**Task details:**
The answer is a number and nothing else: the count of lines in these entries containing the word "devId".

Records from a data collection:
/-- A request that does not fit waits. -/
theorem World.askTgt_waits {w : World} {ch want amp : Nat} (holds : Bool) (hfit : (w.asked ch want amp).fits ch = false) :
    (w.askTgt ch want amp holds).eng ch = { w.eng ch with want := want, wantAmp := amp, req := some ⟨false, w.now, holds, false⟩ } ∧
      (w.askTgt ch want amp holds).rd .A F.VLV_STATUS.DELAYED ch = 1 := by
  have he : w.askTgt ch want amp holds = ((((w.asked ch want amp).updEng ch fun e => { e with req := some ⟨false, w.now, holds, false⟩ }).wr .A
      F.VLV_STATUS.DELAYED ch 1).wr .A F.VLV_STATUS.LIMITED ch 0).bump .A F.VLV_CNT.DELAYS ch := if_neg (by simpa [World.asked] using hfit)
  rw [he]
  refine ⟨?_, ?_⟩
  · simp only [World.eng_bump, World.eng_wr, World.eng_updEng_same, World.asked]
  · simp (disch := decide) [World.rd_bump_apart, World.rd_wr_apart, World.rd_wr_same]

/-- A request leaves every register but three. -/
theorem World.rd_askTgt (w : World) (ch want amp : Nat) (holds : Bool) (h : Half) (f : Field) (i : Nat)
    (hd : fieldsApart F.VLV_STATUS.DELAYED f = true) (hl : fieldsApart F.VLV_STATUS.LIMITED f = true)
    (hc : fieldsApart F.VLV_CNT.DELAYS f = true) : (w.askTgt ch want amp holds).rd h f i = w.rd h f i := by
  unfold World.askTgt
  dsimp only
  split
  · rw [World.rd_wr_apart _ _ _ _ _ _ _ _ hl, World.rd_wr_apart _ _ _ _ _ _ _ _ hd]
    rfl
  · rw [World.rd_bump_apart _ _ _ _ _ _ _ hc, World.rd_wr_apart _ _ _ _ _ _ _ _ hl, World.rd_wr_apart _ _ _ _ _ _ _ _ hd]
    rfl

/-- A channel with source NONE asks nothing of its bank. -/
theorem World.fits_of_none {w : World} {ch : Nat} (hsrc : w.rd .A F.VLV_STATUS.SRC ch = 0) : w.fits ch = true := by
  have hzero : (w.setTgt ch (w.eng ch).want (w.eng ch).wantAmp).demand ch = 0 := by
    rw [World.demand, World.setTgt, World.rd_updEng, if_pos hsrc]
  rw [World.fits, Bool.or_eq_true]
  exact .inl (decide_eq_true (hzero.trans_le (Nat.zero_le _)))

/-- What an instruction's request for a target leaves, taken or waiting (R207). -/
theorem World.instrTgt_leaves (w : World) (ch want amp : Nat) :
    let t := w.instrTgt ch want amp
    ((t.eng ch).want = want ∧ (t.eng ch).track = (w.eng ch).track ∧ (t.eng ch).ramp = (w.eng ch).ramp ∧
      (t.eng ch).dith.shape = (w.eng ch).dith.shape ∧ (t.eng ch).dith.freq = (w.eng ch).dith.freq) ∧
    (w.rd .A F.VLV_STATUS.SRC ch = 0 → (t.eng ch).req = none) ∧
    ((t.eng ch).req = none → (t.eng ch).tgt = want ∧ (t.eng ch).dith.amp = amp ∧ t.rd .A F.VLV_STATUS.DELAYED ch = 0 ∧ w.Stepped t ch) ∧
    ((t.eng ch).req ≠ none → (t.eng ch).tgt = (w.eng ch).tgt ∧ t.rd .A F.VLV_STATUS.DELAYED ch = 1 ∧
      t.rd .A F.VLV_ENG.PC ch = w.rd .A F.VLV_ENG.PC ch) := by
  have hpc : (w.askTgt ch want amp true).rd .A F.VLV_ENG.PC ch = w.rd .A F.VLV_ENG.PC ch :=
    World.rd_askTgt _ _ _ _ _ _ _ _ (by decide) (by decide) (by decide)
  cases hfit : (w.asked ch want amp).fits ch with
  | true =>
    obtain ⟨⟨c, heng⟩, hdel⟩ := World.askTgt_fits true hfit
    have ht : w.instrTgt ch want amp = (w.askTgt ch want amp true).advance ch := by
      rw [World.instrTgt, heng]
      rfl
    obtain ⟨p, hadv⟩ := (w.askTgt ch want amp true).eng_advance ch ch
    dsimp only
    rw [ht, hadv, heng, World.rd_advance _ _ _ _ _ (by decide)]
    exact ⟨⟨rfl, rfl, rfl, rfl, rfl⟩, fun _ => rfl, fun _ => ⟨rfl, rfl, hdel, World.stepped_advance hpc⟩, fun hne => absurd rfl hne⟩
  | false =>
    obtain ⟨heng, hdel⟩ := World.askTgt_waits true hfit
    have ht : w.instrTgt ch want amp = w.askTgt ch want amp true := by
      rw [World.instrTgt, heng]
      rfl
    dsimp only
    rw [ht, heng]
    refine ⟨⟨rfl, rfl, rfl, rfl, rfl⟩, fun hsrc => ?_, nofun, fun _ => ⟨rfl, hdel, hpc⟩⟩
    rw [World.fits_of_none (by simpa [World.asked] using hsrc)] at hfit
    exact absurd hfit nofun

/-! The word at the program counter. -/

theorem World.instr_at {w : World} {ch v op : Nat} (f : World → Nat → World) (hw : w.word ch = some v) (hop : bitsOf v 27 5 = op) :
    w.instr ch op f = f w v := by
  simp only [World.instr, hw, if_pos hop]

theorem World.instr_other {w : World} {ch v op : Nat} (f : World → Nat → World) (hw : w.word ch = some v) (hop : bitsOf v 27 5 ≠ op) :
    w.instr ch op f = w := by
  simp only [World.instr, hw, if_neg hop]

/-- The word of an engine that runs and waits for nothing. -/
theorem World.word_eq_some {w : World} {ch v : Nat} (hw : w.word ch = some v) :
    w.flag .A F.VLV_STATUS.RUN ch = true ∧ (w.eng ch).wait = .none ∧ (w.eng ch).req.any (·.holds) = false := by
  simp only [World.word] at hw
  split at hw
  · next hc =>
    simp only [Bool.and_eq_true, Bool.not_eq_true', decide_eq_true_eq] at hc
    obtain ⟨⟨⟨hrun, hwait⟩, hreq⟩, -⟩ := hc
    exact ⟨hrun, hwait, hreq⟩
  · cases hw

end Sys2Proof.Machine
end

section
/-!
SUPPORT. R195–R210: one recipe instruction run.
-/
namespace Sys2Proof.Machine
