def execKeyCryptGcmEncrypt (dt ring index : Nat) (payload : List Byte) (s : State) : Result :=
  .next ((s.elapse dt).withDesc ring index opKeyCrypt (fun d => cryptOp d = 0) fun s d => s.keyCrypt d 0 payload)

def execKeyCryptGcmDecrypt (dt ring index : Nat) (payload : List Byte) (s : State) : Result :=
  .next ((s.elapse dt).withDesc ring index opKeyCrypt (fun d => cryptOp d = 1) fun s d => s.keyCrypt d 1 payload)

def execKeyCryptCcmEncrypt (dt ring index : Nat) (payload : List Byte) (s : State) : Result :=
  .next ((s.elapse dt).withDesc ring index opKeyCrypt (fun d => cryptOp d = 2) fun s d => s.keyCrypt d 2 payload)

def execKeyCryptCcmDecrypt (dt ring index : Nat) (payload : List Byte) (s : State) : Result :=
  .next ((s.elapse dt).withDesc ring index opKeyCrypt (fun d => cryptOp d = 3) fun s d => s.keyCrypt d 3 payload)

def execKeyCryptCmacGenerate (dt ring index : Nat) (payload : List Byte) (s : State) : Result :=
  .next ((s.elapse dt).withDesc ring index opKeyCrypt (fun d => cryptOp d = 4) fun s d => s.keyCrypt d 4 payload)

def execKeyCryptCmacVerify (dt ring index : Nat) (payload : List Byte) (s : State) : Result :=
  .next ((s.elapse dt).withDesc ring index opKeyCrypt (fun d => cryptOp d = 5) fun s d => s.keyCrypt d 5 payload)

def execKeyCryptHmacGenerate (dt ring index : Nat) (payload : List Byte) (s : State) : Result :=
  .next ((s.elapse dt).withDesc ring index opKeyCrypt (fun d => cryptOp d = 6) fun s d => s.keyCrypt d 6 payload)

def execKeyCryptHmacVerify (dt ring index : Nat) (payload : List Byte) (s : State) : Result :=
  .next ((s.elapse dt).withDesc ring index opKeyCrypt (fun d => cryptOp d = 7) fun s d => s.keyCrypt d 7 payload)

/-- The lowest job engine that is free (R466). -/
def State.freeEngine (s : State) : Option Nat := (List.range 4).find? fun e => (tfind s.key.running e).isNone

/-- A queued job of an affected record completes (R468). -/
def State.orphanJob (s : State) (j : Job) : State :=
  match s.waitingDesc j.serial with
  | some d => (s.orphanUse j.record).complete d St.orphaned
  | none => s

/-- The job at the head of the queue starts on a free engine and latches its key; one whose record has been invalidated, destroyed or
orphaned since completes `ORPHANED` (R467, R468). -/
def State.startJob (s : State) : State :=
  match s.freeEngine, s.key.queue with
  | some e, j :: r =>
    let s := { s with key := { s.key with queue := r } }
    match s.validRec j.record, s.material j.record, s.orphan j.record with
    | some c, some m, false =>
      if c.gen ≠ j.gen then s.orphanJob j
      else { s.cachePut j.record m with key := { (s.cachePut j.record m).key with
          running := tput s.key.running e { j with key := m } } }
    | _, _, _ => s.orphanJob j
  | _, _ => s

/-- A queued job starts on a free engine and latches its key (R467). -/
def execKeyJobStart (dt : Nat) (s : State) : Result :=
  let s := s.elapse dt
  .next (if s.keyStop.isSome || s.pwr.state = .safeHold then s else s.startJob)

/-- What a job's engine computes (R479): the data and tag areas as written back, or none where a tag fails. -/
def Job.result (j : Job) (l : CryptLen) (type : Nat) : Option (List Byte × List Byte) :=
  let iv := (j.payload.take 16).take l.iv
  let aad := (j.payload.drop 16).take l.aad
  let data := (j.payload.drop (16 + l.aad)).take l.data
  let tagIn := (j.payload.drop (16 + l.aad + l.data)).take l.tag
  let stream := fun (f : Nat → Byte) => xorBytes data ((List.range data.length).map f)
  let mac := fun (t : List Byte) (gen : Bool) => if gen then some (data, t.take l.tag)
    else if t.take l.tag = tagIn then some (data, tagIn) else none
  match j.op with
  | 0 => let ct := stream (Config.gcmStream j.key iv)
         some (ct, (bvBytes (Config.gcmTag j.key iv aad ct)).take l.tag)
  | 1 => if (bvBytes (Config.gcmTag j.key iv aad data)).take l.tag = tagIn then
           some (stream (Config.gcmStream j.key iv), tagIn) else none
  | 2 => some (stream (Config.ccmStream j.key iv), (bvBytes (Config.ccmTag j.key iv aad data l.tag)).take l.tag)
  | 3 => let pt := stream (Config.ccmStream j.key iv)
         if (bvBytes (Config.ccmTag j.key iv aad pt l.tag)).take l.tag = tagIn then some (pt, tagIn) else none
  | 4 => mac (bvBytes (Config.aesCmac j.key (aad ++ data))) true
  | 5 => mac (bvBytes (Config.aesCmac j.key (aad ++ data))) false
  | 6 => mac (if type = 3 then bvBytes (Config.hmac384 j.key (aad ++ data)) else bvBytes (Config.hmac256 j.key (aad ++ data))) true
  | _ => mac (if type = 3 then bvBytes (Config.hmac384 j.key (aad ++ data)) else bvBytes (Config.hmac256 j.key (aad ++ data))) false

/-- The job of an engine completes on its latched material (R467, R468, R479). -/
def State.finishJob (s : State) (e : Nat) : State :=
  match tfind s.key.running e with
  | none => s
  | some j =>
    let s := { s with key := { s.key with running := terase s.key.running e } }
    match s.waitingDesc j.serial with
    | none => s
    | some d =>
      let type := if 5 < j.op then (if j.key.length = 48 then 3 else 2) else 0
      let l := cryptLens d j.op type
      match j.result l type with
      | some (data, tag) =>
        let s := if j.op ≤ 3 then s.writePayload d (16 + l.aad) data else s
        let s := if j.op % 2 = 0 then s.writePayload d (16 + l.aad + l.data) tag else s
        s.complete d St.ok (leBytes 4 j.gen.toNat)
      | none => ({ s with key := { s.key with authFail := s.key.authFail + 1 } }).complete d St.authFail
          (leBytes 4 j.gen.toNat)

/-- A crypto job completes. -/
def execKeyJobDone (dt engine : Nat) (s : State) : Result :=
  let s := s.elapse dt
  .next (if s.key.fault || s.pwr.state = .safeHold then s else s.finishJob engine)

/-! ### KEY_ATTEST (R472) -/

def State.keyAttest (s : State) (d : Desc) (payload : List Byte) (run : NvRun) : State :=
  match s.updateStop with
  | some st => s.complete d st
  | none =>
    let i := d.operand 0 2
    if isRoot i || i = provisionName then s.complete d St.usage
    else match s.validRec i with
    | none => s.complete d St.noRecord
    | some c =>
      if s.orphan i then (s.orphanUse i).complete d St.orphaned
      else if c.usage ≠ Usage.deriveOnly || !c.attest then s.complete d St.usage
      else if d.len = 0 then s.complete d St.empty
      else if d.len ≠ 136 then s.complete d St.length
      else match s.material i with
        | none => (s.orphanUse i).complete d St.orphaned
        | some m =>
          -- the counter lies in the block after those of the record slots (log entry 84)
          s.keyWrite d 8 run (fun s => { s with key := { s.key with attests := s.key.attests.tear } }) fun s =>
            let s := { s with key := { s.key with attests := s.key.attests.write (s.key.attest + 1) } }
            let devId := leBytes 16 s.id.deviceId.toNat
            let ctr := beBytes 4 s.key.attest.toNat
            let ctx := (padTo 136 payload).take 32 ++ s.key.md ++ devId ++ ctr
            let resp := kdf m (c.type = 3) Label.mgAttest ctx 32
            ((s.cachePut i m).writePayload d 32 (s.key.md ++ devId ++ ctr ++ resp ++ leBytes 4 0)).complete d St.ok

/-- Increments the attestation counter and computes RESPONSE (R472). -/
def execKeyAttest (dt ring index : Nat) (payload : List Byte) (run : NvRun) (s : State) : Result :=
  .next ((s.elapse dt).withDesc ring index opKeyAttest (fun _ => true) fun s d => s.keyAttest d payload run)

/-! ### KEY_EPOCH_ROLL, KEY_REMASK, TAMPER_EVENT -/

/-- A new EPOCH; every record is orphaned, jobs complete `TAMPERED`, and the roots are derived again at once (R479, R497). -/
def State.epochRoll (s : State) (d : Desc) : State :=
  match s.updateStop with
  | some st => s.complete d st
  | none =>
    if d.operand 0 1 ≠ 0xE7 then s.complete d St.badDesc
    else
      let s := ((s.newEpoch.destroyKeys).abortJobs St.tampered).deriveRoots
      let s := { s with boot := { s.boot with migration := [] } }
      (s.raise Ev.keyEpochRoll 0 []).complete d St.ok

def execKeyEpochRoll (dt ring index : Nat) (s : State) : Result :=
  .next ((s.elapse dt).withDesc ring index opKeyEpochRoll (fun _ => true) State.epochRoll)

/-- Every share is XORed with one fresh value (R464). -/
def State.remaskAll (s : State) : State :=
  let fresh := fun (k : Nat) (sh : Shares) => sh.remask (bvBytes (Config.freeBits 1 k (8 * sh.s0.length)))
  let s := { s with key := { s.key with
    cache := s.key.cache.zipIdx.map fun (p : (Nat × Shares) × Nat) => (p.1.1, fresh (s.free + p.2) p.1.2) } }
  let s := { s with free := s.free + s.key.cache.length }
  let s := { s with key := { s.key with
    link := s.key.link.zipIdx.map fun (p : (Nat × LinkKeys) × Nat) =>
      let k := s.free + 3 * p.2
      (p.1.1, ⟨fresh k p.1.2.up, fresh (k + 1) p.1.2.dn, fresh (k + 2) p.1.2.kw⟩) } }
  { s with free := s.free + 3 * s.key.link.length }

/-- The backup domain re-masks EPOCH (R464). -/
def State.remaskEpoch (s : State) : State :=
  match s.cal.epoch with
  | none => s
  | some (a, b) =>
    let r : BitVec 256 := Config.freeBits 1 s.free 256
    ({ s with cal := { s.cal with epoch := some (a ^^^ r, b ^^^ r) } }).draw

/-- Every REMASK × 0.1 ms the Key Store's shares, and every second EPOCH in the backup domain (R464). -/
def execKeyRemask (dt : Nat) (s : State) : Result :=
  let s := s.elapse dt
  let s := if s.key.fault || !s.due T.remask (s.reg F.KEY_CTRL_REMASK * (tickMs / 10)) then s else (s.mark T.remask).remaskAll
  .next (if s.due T.remaskEpoch tickS then (s.mark T.remaskEpoch).remaskEpoch else s)

/-- The active level of tamper input `n` under CAL_TAMPER_CTRL.MODE: none when `OFF` (R469). -/
def State.tamperMode (s : State) (n : Nat) : Nat := bits s.cal.tamperCtrl.toNat (2 * n) 2

/-- An enabled input shows its active level. -/
def State.tamperActive (s : State) (n : Nat) : Bool :=
  (s.tamperMode n = 1 && !s.cal.inputs.getLsbD n) || (s.tamperMode n = 2 && s.cal.inputs.getLsbD n)

/-- The destruction that follows a tamper event, and KEY_TAMPER (R470, steps 2 to 4). -/
def State.tamperDestroy (s : State) : State :=
  let s := { s with key := { s.key with tampered := true }, boot := { s.boot with migration := [] } }
  ((s.destroyKeys).abortJobs St.tampered).raise Ev.keyTamper 0 (leBytes 1 s.cal.tamperStatus.toNat)

/-- A tamper input that has shown its active level for FILTER samples of 32.768 kHz (R469) clears EPOCH and destroys every key (R470).
Without main power, the event reaches the Key Store at the next firmware start. `levels` are the levels of the four inputs, and
`now.env` counts the samples in a row at which the input has shown the level that it shows now (log entry 14). -/
def execTamperEvent (now : Timed Nat) (input : Nat) (levels : BitVec 4) (s : State) : Result :=
  let s := s.elapse now.dt
  let s := { s with cal := { s.cal with inputs := levels } }
  .next (if 4 ≤ input || !s.tamperActive input || now.env < bits s.cal.tamperCtrl.toNat 8 8 then s
    else
      let s := { s with cal := { s.cal with
        epoch := none
        tamperStatus := s.cal.tamperStatus ||| (1 <<< input)
        tamperTime := BitVec.ofNat 32 (s.cal.sec) } }
      if s.pwr.inReset then { s with key := { s.key with tamperLate := true } } else s.tamperDestroy)

end Sys2Proof.Machine
end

**Answer section:**
3